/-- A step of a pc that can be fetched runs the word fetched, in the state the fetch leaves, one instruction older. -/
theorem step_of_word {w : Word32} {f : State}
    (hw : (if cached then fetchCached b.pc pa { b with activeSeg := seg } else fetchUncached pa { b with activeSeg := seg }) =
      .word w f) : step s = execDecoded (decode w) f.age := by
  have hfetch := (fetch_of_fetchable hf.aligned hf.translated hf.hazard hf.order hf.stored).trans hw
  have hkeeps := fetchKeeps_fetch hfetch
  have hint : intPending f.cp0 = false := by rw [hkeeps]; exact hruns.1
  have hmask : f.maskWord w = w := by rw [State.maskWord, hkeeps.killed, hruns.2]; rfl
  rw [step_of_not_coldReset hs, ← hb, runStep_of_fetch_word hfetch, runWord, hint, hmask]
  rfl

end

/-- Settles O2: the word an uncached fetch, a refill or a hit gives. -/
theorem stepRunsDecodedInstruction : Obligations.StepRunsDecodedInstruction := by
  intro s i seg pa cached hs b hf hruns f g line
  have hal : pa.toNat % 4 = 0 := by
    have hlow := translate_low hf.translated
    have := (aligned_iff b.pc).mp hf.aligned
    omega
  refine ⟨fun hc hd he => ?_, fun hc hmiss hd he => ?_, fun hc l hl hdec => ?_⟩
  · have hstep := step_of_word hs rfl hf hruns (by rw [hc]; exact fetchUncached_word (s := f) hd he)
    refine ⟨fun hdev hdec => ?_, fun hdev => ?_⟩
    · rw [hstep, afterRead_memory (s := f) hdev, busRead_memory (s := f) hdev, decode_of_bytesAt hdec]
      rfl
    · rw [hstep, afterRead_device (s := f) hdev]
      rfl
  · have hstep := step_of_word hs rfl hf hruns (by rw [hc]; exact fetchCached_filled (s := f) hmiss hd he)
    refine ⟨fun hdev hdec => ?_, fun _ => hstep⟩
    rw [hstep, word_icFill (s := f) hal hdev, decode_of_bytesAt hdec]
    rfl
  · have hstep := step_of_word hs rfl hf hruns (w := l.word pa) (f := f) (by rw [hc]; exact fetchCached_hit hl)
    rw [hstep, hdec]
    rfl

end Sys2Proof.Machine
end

(What needs to be done)
Using the entries above, copy out all lines that contain the string "hint".

(Result of this exercise)
  have hint : intPending f.cp0 = false := by rw [hkeeps]; exact hruns.1
  rw [step_of_not_coldReset hs, ← hb, runStep_of_fetch_word hfetch, runWord, hint, hmask]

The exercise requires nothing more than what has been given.